Noting these trends, retailers are investing more heavily around their ecommerce infrastructure and merchandize choices (creating a virtuous cycle for the further growth of their ecommerce sites), while curtailing investments in other parts of their operations (including physical stores).  These investments in conjunction with continued broadband penetration, improving shipping infrastructure and e-payment methods are expected to continue benefiting e-retailers for years to come and further strengthen the consumer behaviors noted above.

Merchants are also benefiting from the drop of customer acquisition costs (online advertising and lead acquisition). This is due to the drop in CPM and CPC rates (in some categories more than others), as reported by Efficient Frontier, to the availability of more online advertising inventory, and to the decreased competition in keyword auctions.  I expect that these trends will continue during 2009 and possibly 2010.

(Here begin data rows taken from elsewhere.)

-- ==== Sys2Proof/Machine/Luarin.lean ====
section
/-!
DEFINITION. The pairing's rules that other parts rest on (15_unit_pairing.md): readiness (R357), what R347 exchanges, the link's coming
up and going down (R346, R349), and the unit that yields (R345, R361).
-/

namespace Sys2Proof.Machine

def State.updLink (s : State) (f : Link → Link) : State := s.putLink (f s.link)

/-- A journal entry of the pairing: its flag of URED_STATUS or 0xFF. -/
def ured (s : State) (flag : Nat) : State := s.note 0 0x0F flag 0xFF 0

/-- PREF_CLASH or CFG_MISMATCH holds: neither unit claims (R347). -/
def pairBad (s : State) : Bool := s.flag F.URED_STATUS_PREF_CLASH || s.flag F.URED_STATUS_CFG_MISMATCH

/-- CFG_DIGEST0 to CFG_DIGEST7 as one number, CFG_DIGEST0 lowest. -/
def digestNum (s : State) : Nat := (List.range 8).foldl (fun a k => a + s.get F.CFG_DIGESTk_DIGEST k * 2 ^ (32 * k)) 0

/-- DEV_REV as one word. -/
def devRev (s : State) : Nat := match regAt 0x4 with | some d => storedWord s 0 d | none => 0

/-- The exchange of R347 judged, once a configuration with PAIR_EN is loaded: strap, revision and digest against the partner's; the marks
stay until reset. A partner that sends the digest 0 has not loaded, and its digest is judged when it sends it again (DEDUCED, log
entry 123). -/
def pairCheck (s : State) : State :=
  match s.link.partner with
  | none => s
  | some (pref, rev, dig) =>
    if !s.flag F.URED_STATE_LINK_UP || !s.flag F.URED_CFG_PAIR_EN then s
    else
      let s := if pref == s.flag F.URED_STATE_PREF then s.raise F.URED_STATUS_PREF_CLASH else s
      if rev ≠ devRev s ∨ (dig ≠ 0 ∧ dig ≠ digestNum s) then s.raise F.URED_STATUS_CFG_MISMATCH else s

/-- What this unit sends at link-up and at every later load: ROLE_PREF, DEV_REV, CFG_DIGEST0 to CFG_DIGEST7 (R347). -/
def hello (s : State) : Bool × Nat × Nat := (s.flag F.URED_STATE_PREF, devRev s, digestNum s)

/-- LINK_UP follows the lanes, which train from the lock on (R409) and, once a configuration is loaded, under PAIR_EN; at link-up and at
every load the units exchange what R347 names. -/
def linkSync (s : State) : State :=
  let en := s.flag F.URED_CFG_PAIR_EN
  let up := s.link.lanes && (en || (s.dev == .boot && s.boot.stage == 2))
  let s := s.setFlag F.URED_STATE_LINK_UP 0 up
  if up then
    let s := s.updLink (fun l => { l with sentHello := some (hello s) })
    if en then readyBoundary (pairCheck (s.lower F.URED_STATUS_LINK_DOWN)) else s
  else s

/-- Both lanes have trained, and what R347 names arrives from the partner. -/
def linkUp (s : State) (pref : Bool) (rev digest : Nat) : State :=
  if !s.portsUp then s
  else linkSync (s.updLink (fun l => { l with lanes := true, partner := some (pref, rev, digest) }))

/-- A lane is lost, or sixteen frames of one cycle were discarded (R349): LINK_DOWN, a verdict indicator. -/
def linkDown (s : State) : State :=
  let up := s.flag F.URED_STATE_LINK_UP
  let s := s.updLink (fun l => { l with lanes := false })
  if !up then s
  else
    let s := (s.lower F.URED_STATE_LINK_UP).raise F.URED_STATUS_LINK_DOWN
    readyBoundary (ured (s.indicate.lower F.URED_STATE_PARTNER_READY) 10)

/-- The unit yields (R345, R361): STANDBY in a state that counts for it, its copy to be rebuilt. -/
def yieldRole (s : State) : State :=
  let s := ured (s.raise F.URED_STATUS_YIELDED) 1
  let s := (s.lower F.URED_STATE_CLAIM).updLink (fun l =>
    { l with claimAt := none, decided := false, resync := 1, lastImage := none, missed := 0, tbAck := false })
  if follows s then readyBoundary (setRole s .standby) else s

/-- The unit asserts INTLK_OUT no more than 600 ticks after the partner: the unit not marked by ROLE_PREF yields (R345). -/
def yieldLate (s : State) : State :=
  if (computeLines s).intlkOut && !s.lines.intlkOut && s.ext.intlkIn && s.ext.roseIn.any (fun t => decide (s.now ≤ t + 600))
      && !s.flag F.URED_STATE_PREF
  then yieldRole s else s

end Sys2Proof.Machine
end

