/-- The start-up's boundary work: phase, pairs done, the end of calibration, the sweep. -/
def startBoundary (s : State) : State :=
  if s.dev ≠ .startup then s
  else
    let s := s.set F.CRU_START_PHASE 0 (startPhase s)
    let done := if s.cycle < s.boot.k0 then 0 else (min s.cycle s.boot.kc - s.boot.k0) / 1000
    let s := calEnd (s.set F.CRU_START_PAIRS_DONE 0 (min 15 done))
    let s := if s.cycle = s.boot.ks then (s.putBoot { s.boot with swept := [], sweepOk48 := false, sweepOk49 := false }) else s
    sweepBoundary s

/-! ### Supply and clocks (R399, R403, R404) -/

/-- The measurement of VIN at a boundary. -/
def vinBoundary (s : State) (vin : Nat) : State :=
  let v := vin % 65536
  let s := (s.set F.CRU_VIN_VIN 0 v).set F.CRU_VIN_VIN_MIN 0 (min v (s.get F.CRU_VIN_VIN_MIN))
  if v < 900 then (s.raise F.CRU_STATUS_VIN_LOW).note 0 0x13 4 0xFF 0 else s

/-- A monitor's state field, window count and failure flag: monitor A or B. -/
def monSt (b : Bool) : Fld := if b then F.CRU_CLK_MONB_ST else F.CRU_CLK_MONA_ST
def monCount (b : Bool) : Fld := if b then F.CRU_MONB_COUNT else F.CRU_MONA_COUNT
def monWindows (b : Bool) : Fld := if b then F.CRU_MONB_WINDOWS else F.CRU_MONA_WINDOWS
def monFail (b : Bool) : Fld := if b then F.CRU_STATUS_MONB_FAIL else F.CRU_STATUS_MONA_FAIL

/-- A window of an enabled monitor ends: count and class (R403). -/
def monWindow (s : State) (b : Bool) (count : Nat) : State :=
  if s.get (monSt b) = 2 then s
  else
    let s := (s.set (monCount b) 0 count).bumpWrap (monWindows b)
    s.set (monSt b) 0 (if 6021 ≤ count ∧ count ≤ 6267 then 0 else 1)

/-- A monitor fails: DISABLED, its flag, a journal entry. -/
def monDisable (s : State) (b : Bool) : State :=
  ((s.set (monSt b) 0 2).raise (monFail b)).note 0 0x13 (b2n b) 0xFF 0

/-- The combination of the two latest classes (R403, R404): a clock fault resets; one failed monitor is a Squall cause; the
failure of the other forces every demand to 0 and is the second fault. -/
def monDecide (s : State) : State :=
  let a := s.get F.CRU_CLK_MONA_ST
  let b := s.get F.CRU_CLK_MONB_ST
  let one := fun (s : State) (m : Bool) => raiseSquall ((monDisable s m).raise F.CRU_CLK_CLK_SQ) 4
  let second := fun (s : State) (m : Bool) =>
    let s := monDisable s m
    let s := s.putSpu { s.spu with clkForce := true }
    if follows s then safeLater (s.set F.SPU_SQ_SECOND 0 4) 4 else s
  if a = 1 ∧ b = 1 then enterReset s rcClock
  else if a = 0 ∧ b = 1 then one s true
  else if a = 1 ∧ b = 0 then one s false
  else if a = 1 ∧ b = 2 then second s false
  else if a = 2 ∧ b = 1 then second s true
  else s

/-- A monitor completes a window, the other's window ending within the same reference period where one is given. -/
def monitorWindow (s : State) (b : Bool) (count : Nat) (other : Option Nat) : State :=
  if !s.portsUp then s
  else
    let s := monWindow s b count
    monDecide (match other with | some c => monWindow s (!b) c | none => s)

/-- The lock detector reports a loss of lock (R404). -/
def pllLoss (s : State) : State := if s.portsUp then enterReset s rcPll else s

end Sys2Proof.Machine
end

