-- ==== Sys2Proof/Machine/Boundary.lean ====
section
/-!
DEFINITION. The safety-cycle boundary (01_counting_model.md, R42): everything that the device does there, in R42's order,
and the work of the cycle that ends which its commands have not already brought.
-/

namespace Sys2Proof.Machine

/-! ### The cycle that ends -/

/-- The running filter timers of tiles, earliest first, as tile, channel and tick of expiry. -/
def timerInsert (t : Nat × Nat) : List (Nat × Nat) → List (Nat × Nat)
  | [] => [t]
  | x :: xs => if t.2 < x.2 then t :: x :: xs else x :: timerInsert t xs

/-- Filter timers that run out before the boundary. -/
def timersOut (s : State) : State :=
  forEach (s.fab.timers.foldr timerInsert []) s (fun s t => timed (filterExpire · (t.1 / 4) (t.1 % 4)) s)

/-- The end of the running cycle: the tags of its samples (R95), filter timers, the claim of a decided takeover, the handover claim, the
input samples before the boundary's own (R283). -/
def cycleEnd (s : State) : State :=
  let s := takeoverClaim (if s.link.decided then (tagsPass s (s.cycleStart + 6000)).advanceTo (max s.now (s.cycleStart + 6000)) else s)
  let s := timersOut (timed handoverClaim s)
  sampleInputs ((tagsPass s (s.nextBoundary - 1)).advanceTo (max s.now (s.nextBoundary - 1)))

/-! ### Step 1 and 2 of R42 -/

/-- Frame pairs that end here (R79), pending excitation that an earlier boundary accepted (R58), commits, the boundary's own input sample,
which is the first under a committed DISC (R283), phase inversions; then one clock of the fabric and its snapshot (R219), which what
reaches the count tiles at this tick comes after (R211). R42, R58 and R59 do not order a point's pending values and a commit for the
point at one boundary: the pending values come first (DESIGN CHOICE, log entry 114). -/
def boundaryApply (s : State) : State :=
  let p := fabOver (s.putNow (s.now - 1))
  let s := if s.cycle % 1000 = 0 then forN 48 s calPairEnd else s
  let s := sampleInputs (carriedCommits (commitsBoundary (forN 24 s pendApply)))
  let s := fabTick p (altInvert s)
  clockAgain s (pairSnapshot (telSnapshot (tlSnapshot (fabSnapshot p (syncLedger (clockView s))))))

/-- The same while counting is stopped: commits, the input sample, the fabric's clock and its snapshot, which every boundary takes
(R42, R228). -/
def bootApply (s : State) : State :=
  let p := fabOver (s.putNow (s.now - 1))
  fabSnapshot p (fabTick p (sampleInputs (commitsBoundary s)))

/-! ### Step 3 of R42 -/

/-- Item 2: Lull entry of points, ports and sections. -/
def lullBoundary (s : State) : State :=
  if !s.counting then s else forN 48 (forN 4 (forN 24 s pointEnterLull) portEnterLull) secEnterLull

/-- Item 6: the other host commands that are evaluated at the boundary. -/
def commandsBoundary (s : State) : State :=
  let r := s.reqs
  let s := s.putReqs { r with supClear := [], clearIn := 0, clearOut := 0, clearDrv := false, goSafe := false }
  let s := clearOut (clearIn (forEach r.supClear s supArm) r.clearIn) r.clearOut
  let s := if r.clearDrv then clearDrv s else s
  let s := if r.goSafe && follows s then enterSafe s 10 else s
  resetExpire (commissioningEntry s)

/-- The work of the cores, in the order of R42; none while they are halted. -/
def coresWork (s : State) (m : Option (Nat × Int)) : State :=
  if !coresRun s then s
  else
    let s := lullBoundary (telegramBoundary (partnerReport s))
    let s := safeBoundary (squallBoundary s)
    let s := forN 2 (carriedBoundary (restoresBoundary s)) carriedLate
    let s := commandsBoundary (admissionsBoundary s)
    let s := steServe (forN 64 s telBuild)
    pairBoundary s m

/-! ### What the units do at a boundary by themselves -/

/-- Speeds, encoder ports, ledger and estimator. -/
def ledgerBoundary (s : State) : State :=
  if !s.counting then s
  else
    let s := forN 4 (forN 24 s speedStale) portFaultBoundary
    let s := jobsLate (forN 24 s refBoundary)
    let s := forN 24 s (fun s p => quietFinal (quietFinal s p false) p true)
    let s := cmpAxles (cmpBoundary (ledgerDiff s))
    forN 24 s (fun s p => s.bump F.SPOS_SPn_SST_AGE p)

/-- Measurement and supervision, which act while counting runs: the readback of the crossbar (R50) too, which in BOOT would find no
channel to make FAULTY (DESIGN CHOICE, log entry 108). -/
def sensorBoundary (s : State) (inp : BoundaryInputs) : State :=
  if !s.counting then s
  else
    let s := forN 48 s (fun s c => tagsBy s c s.now)
    let s := windowsFresh (s.putTone { s.tone with xbar := inp.xbarBad.map (·.val) })
    let s := forEach inp.xbarBad s (fun s p => xbarBad s p.val)
    forN 48 s (fun s c => refLate (zrefLate (faultyRelease (noiseBoundary s c) c) c) c)

/-- The balls read at the boundary (R293, R296, R297). -/
def ballsBoundary (s : State) (inp : BoundaryInputs) : State :=
  let hi := inp.soutHigh.toNat
  let lo := inp.soutLow.toNat
  let tl := inp.tlBalls.toNat
  let s := forN 12 s (fun s k =>
    (s.setFlag F.SIO_OUTk_STAT_SENSE_HI k (bitAt hi k)).setFlag F.SIO_OUTk_STAT_SENSE_LO k (bitAt lo k))
  let s := (s.setFlag F.TLNK_PIN_STOP_N 0 (bitAt tl 1)).setFlag F.TLNK_PIN_STILL 0 (bitAt tl 2)
  s.putBalls (hi, lo, tl)

/-- What a device that runs on reads at the boundary: VIN (R399) and the balls. -/
def pinsBoundary (s : State) (inp : BoundaryInputs) : State :=
  if s.portsUp then ballsBoundary (vinBoundary s inp.vin) inp else s

/-- Safety cycle k + 1 begins (R42). The count runs on its ticks (R402) and, in a STANDBY unit, steps after the active unit's (R348). -/
def boundary (s : State) (inp : BoundaryInputs) : State :=
  if !s.portsUp then s
  else
    let s := cycleEnd s
    let s := clockDone s s.nextBoundary
    let s := ((s.putNow ((s.cycle + 1) * cycleTicks)).putCycle (s.cycle + 1)).updLink (fun l => { l with step := 0, discards := 0 })
    let s := turnsDue s
    let s := if s.counting then boundaryApply s else bootApply s
    let s := grantExpire (startBoundary (sensorBoundary s inp))
    let s := if s.flag F.SPU_STATUS_HALTED then s else coresBoundary s
    let s := keepAliveBoundary (coresWork s inp.marker)
    let s := ledgerBoundary (tlBoundary s)
    let s := forN 2 s (fun s p => axqAnswer (recCopy s p) p)
    let s := if inp.bufCe0 then bufCorrected s 0 else s
    let s := if inp.bufCe1 then bufCorrected s 1 else s
    let s := pairEnd s
    stepCount (yieldLate (pinsBoundary (if resetPair s then enterReset s rcCommand else startupEntry s) inp))

end Sys2Proof.Machine
end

A final reason for optimism on the short- and longer-term growth of ecommerce companies comes from the increasing use of analytics by e-retailers.  Until recently ecommerce analytics were being used consistently and effectively only by the leading e-retailers.  In most cases, these e-retailers had to develop proprietary analytic applications.  More recently, packaged software applications incorporating analytics to understand consumer behavior within a site and across sites, analytics that drive the optimization of a site’s content in order to improve consumer response rates and merchandise turnover, keyword optimization to improve online advertisement response rates to search queries, price optimization to maximize profit margins based on customer purchasing behavior, etc. are starting to be adopted by the broader group of e-retailers and are leading to significant improvements in the performance of these companies.